Top of EXERCISE MATERIAL

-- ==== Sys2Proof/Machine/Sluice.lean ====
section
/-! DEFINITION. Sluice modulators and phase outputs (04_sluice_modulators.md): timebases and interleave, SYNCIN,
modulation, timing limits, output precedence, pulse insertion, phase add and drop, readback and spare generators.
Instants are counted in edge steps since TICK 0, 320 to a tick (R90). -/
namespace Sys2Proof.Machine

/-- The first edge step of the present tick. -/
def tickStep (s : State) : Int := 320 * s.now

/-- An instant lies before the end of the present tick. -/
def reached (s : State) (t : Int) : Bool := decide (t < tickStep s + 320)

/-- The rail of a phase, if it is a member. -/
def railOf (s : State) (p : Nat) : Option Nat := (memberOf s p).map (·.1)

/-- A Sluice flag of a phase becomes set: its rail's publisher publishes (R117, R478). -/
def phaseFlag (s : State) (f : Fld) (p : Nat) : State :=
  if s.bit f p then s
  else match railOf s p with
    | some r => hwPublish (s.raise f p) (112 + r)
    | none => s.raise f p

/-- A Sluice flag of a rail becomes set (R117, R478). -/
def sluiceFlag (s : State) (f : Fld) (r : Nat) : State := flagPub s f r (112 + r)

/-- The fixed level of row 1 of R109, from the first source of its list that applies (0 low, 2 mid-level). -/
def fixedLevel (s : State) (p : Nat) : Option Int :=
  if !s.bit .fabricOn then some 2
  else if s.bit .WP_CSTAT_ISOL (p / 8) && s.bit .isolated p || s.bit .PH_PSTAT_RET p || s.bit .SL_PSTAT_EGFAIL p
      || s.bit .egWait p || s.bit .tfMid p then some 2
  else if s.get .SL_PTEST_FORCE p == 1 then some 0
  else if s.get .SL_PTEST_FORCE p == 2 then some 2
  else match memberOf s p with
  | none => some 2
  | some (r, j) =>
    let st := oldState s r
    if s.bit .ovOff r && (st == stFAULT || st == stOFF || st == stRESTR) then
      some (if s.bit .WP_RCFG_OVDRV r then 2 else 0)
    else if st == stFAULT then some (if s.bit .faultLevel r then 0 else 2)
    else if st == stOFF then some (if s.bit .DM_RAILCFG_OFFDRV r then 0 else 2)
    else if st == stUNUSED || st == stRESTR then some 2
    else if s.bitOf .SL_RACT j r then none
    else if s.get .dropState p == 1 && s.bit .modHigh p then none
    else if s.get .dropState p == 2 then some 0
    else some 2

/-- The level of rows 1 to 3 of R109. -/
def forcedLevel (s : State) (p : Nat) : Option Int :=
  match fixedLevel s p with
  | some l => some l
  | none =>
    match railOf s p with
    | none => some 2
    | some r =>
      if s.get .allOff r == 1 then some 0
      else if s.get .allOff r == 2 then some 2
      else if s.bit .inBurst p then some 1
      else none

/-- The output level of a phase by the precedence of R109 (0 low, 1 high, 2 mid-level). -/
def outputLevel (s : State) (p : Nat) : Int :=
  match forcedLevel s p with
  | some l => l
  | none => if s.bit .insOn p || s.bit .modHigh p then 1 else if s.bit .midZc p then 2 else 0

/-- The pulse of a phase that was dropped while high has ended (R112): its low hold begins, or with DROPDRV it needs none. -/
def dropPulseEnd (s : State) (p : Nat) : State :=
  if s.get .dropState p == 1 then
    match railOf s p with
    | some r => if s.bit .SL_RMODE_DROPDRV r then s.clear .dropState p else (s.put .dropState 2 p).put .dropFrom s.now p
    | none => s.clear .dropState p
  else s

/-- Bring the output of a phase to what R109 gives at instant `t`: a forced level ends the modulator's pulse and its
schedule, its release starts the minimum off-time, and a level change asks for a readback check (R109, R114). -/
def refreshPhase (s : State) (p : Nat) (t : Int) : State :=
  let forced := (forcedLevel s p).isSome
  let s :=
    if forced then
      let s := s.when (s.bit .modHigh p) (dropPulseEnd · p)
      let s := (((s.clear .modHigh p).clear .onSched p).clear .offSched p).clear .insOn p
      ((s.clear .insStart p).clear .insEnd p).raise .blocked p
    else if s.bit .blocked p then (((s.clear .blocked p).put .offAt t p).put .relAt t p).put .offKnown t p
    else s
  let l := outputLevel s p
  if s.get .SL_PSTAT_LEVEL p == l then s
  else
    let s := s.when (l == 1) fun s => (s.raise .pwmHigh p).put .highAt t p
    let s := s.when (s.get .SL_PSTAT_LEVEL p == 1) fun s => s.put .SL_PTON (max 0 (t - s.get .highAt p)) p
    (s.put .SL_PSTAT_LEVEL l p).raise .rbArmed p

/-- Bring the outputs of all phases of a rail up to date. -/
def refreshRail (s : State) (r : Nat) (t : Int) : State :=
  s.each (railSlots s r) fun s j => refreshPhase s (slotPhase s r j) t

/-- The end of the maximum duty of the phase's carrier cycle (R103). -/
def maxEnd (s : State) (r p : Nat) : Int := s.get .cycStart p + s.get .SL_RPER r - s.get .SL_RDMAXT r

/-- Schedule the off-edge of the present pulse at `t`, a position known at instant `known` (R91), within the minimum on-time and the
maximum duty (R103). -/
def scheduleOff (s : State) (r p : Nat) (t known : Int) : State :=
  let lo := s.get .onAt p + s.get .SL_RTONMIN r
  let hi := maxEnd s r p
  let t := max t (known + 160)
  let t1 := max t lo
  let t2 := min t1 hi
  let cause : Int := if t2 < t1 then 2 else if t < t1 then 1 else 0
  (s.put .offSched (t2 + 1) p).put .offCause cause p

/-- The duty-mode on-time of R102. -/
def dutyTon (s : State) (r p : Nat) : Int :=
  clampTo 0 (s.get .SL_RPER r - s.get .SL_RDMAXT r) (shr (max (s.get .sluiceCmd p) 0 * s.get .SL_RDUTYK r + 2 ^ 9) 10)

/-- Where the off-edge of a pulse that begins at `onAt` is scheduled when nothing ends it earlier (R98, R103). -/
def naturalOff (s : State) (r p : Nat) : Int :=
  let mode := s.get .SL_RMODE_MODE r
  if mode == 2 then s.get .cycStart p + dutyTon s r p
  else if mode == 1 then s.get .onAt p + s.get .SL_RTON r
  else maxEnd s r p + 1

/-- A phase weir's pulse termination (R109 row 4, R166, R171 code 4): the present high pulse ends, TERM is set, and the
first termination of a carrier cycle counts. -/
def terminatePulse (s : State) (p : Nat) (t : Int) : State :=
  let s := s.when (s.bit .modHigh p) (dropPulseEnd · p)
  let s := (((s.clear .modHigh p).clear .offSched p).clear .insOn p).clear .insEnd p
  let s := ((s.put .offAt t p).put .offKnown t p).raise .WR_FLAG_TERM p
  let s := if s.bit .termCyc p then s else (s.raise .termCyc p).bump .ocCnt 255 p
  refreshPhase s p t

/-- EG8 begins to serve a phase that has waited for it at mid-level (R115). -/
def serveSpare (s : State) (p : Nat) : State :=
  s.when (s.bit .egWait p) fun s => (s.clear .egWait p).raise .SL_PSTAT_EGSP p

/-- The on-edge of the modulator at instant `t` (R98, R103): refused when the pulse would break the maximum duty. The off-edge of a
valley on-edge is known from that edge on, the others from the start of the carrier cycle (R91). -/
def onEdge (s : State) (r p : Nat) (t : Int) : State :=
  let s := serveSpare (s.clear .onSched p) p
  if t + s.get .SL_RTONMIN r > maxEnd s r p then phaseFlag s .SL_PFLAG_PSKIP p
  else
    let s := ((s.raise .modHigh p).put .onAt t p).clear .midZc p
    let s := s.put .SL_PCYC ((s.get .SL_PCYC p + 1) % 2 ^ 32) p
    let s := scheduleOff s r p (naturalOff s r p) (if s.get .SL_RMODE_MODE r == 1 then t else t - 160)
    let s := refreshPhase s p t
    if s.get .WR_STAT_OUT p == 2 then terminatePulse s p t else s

Bottom of EXERCISE MATERIAL

▶ [WHAT TO PRODUCE] The reply should consist solely of the lines above from the one that has "let cause : Int" through the one that has "if mode == 2", reproduced exactly.

▶ [OUTPUT OF THE EXERCISE]
  let cause : Int := if t2 < t1 then 2 else if t < t1 then 1 else 0
  (s.put .offSched (t2 + 1) p).put .offCause cause p

/-- The duty-mode on-time of R102. -/
def dutyTon (s : State) (r p : Nat) : Int :=
  clampTo 0 (s.get .SL_RPER r - s.get .SL_RDMAXT r) (shr (max (s.get .sluiceCmd p) 0 * s.get .SL_RDUTYK r + 2 ^ 9) 10)

/-- Where the off-edge of a pulse that begins at `onAt` is scheduled when nothing ends it earlier (R98, R103). -/
def naturalOff (s : State) (r p : Nat) : Int :=
  let mode := s.get .SL_RMODE_MODE r
  if mode == 2 then s.get .cycStart p + dutyTon s r p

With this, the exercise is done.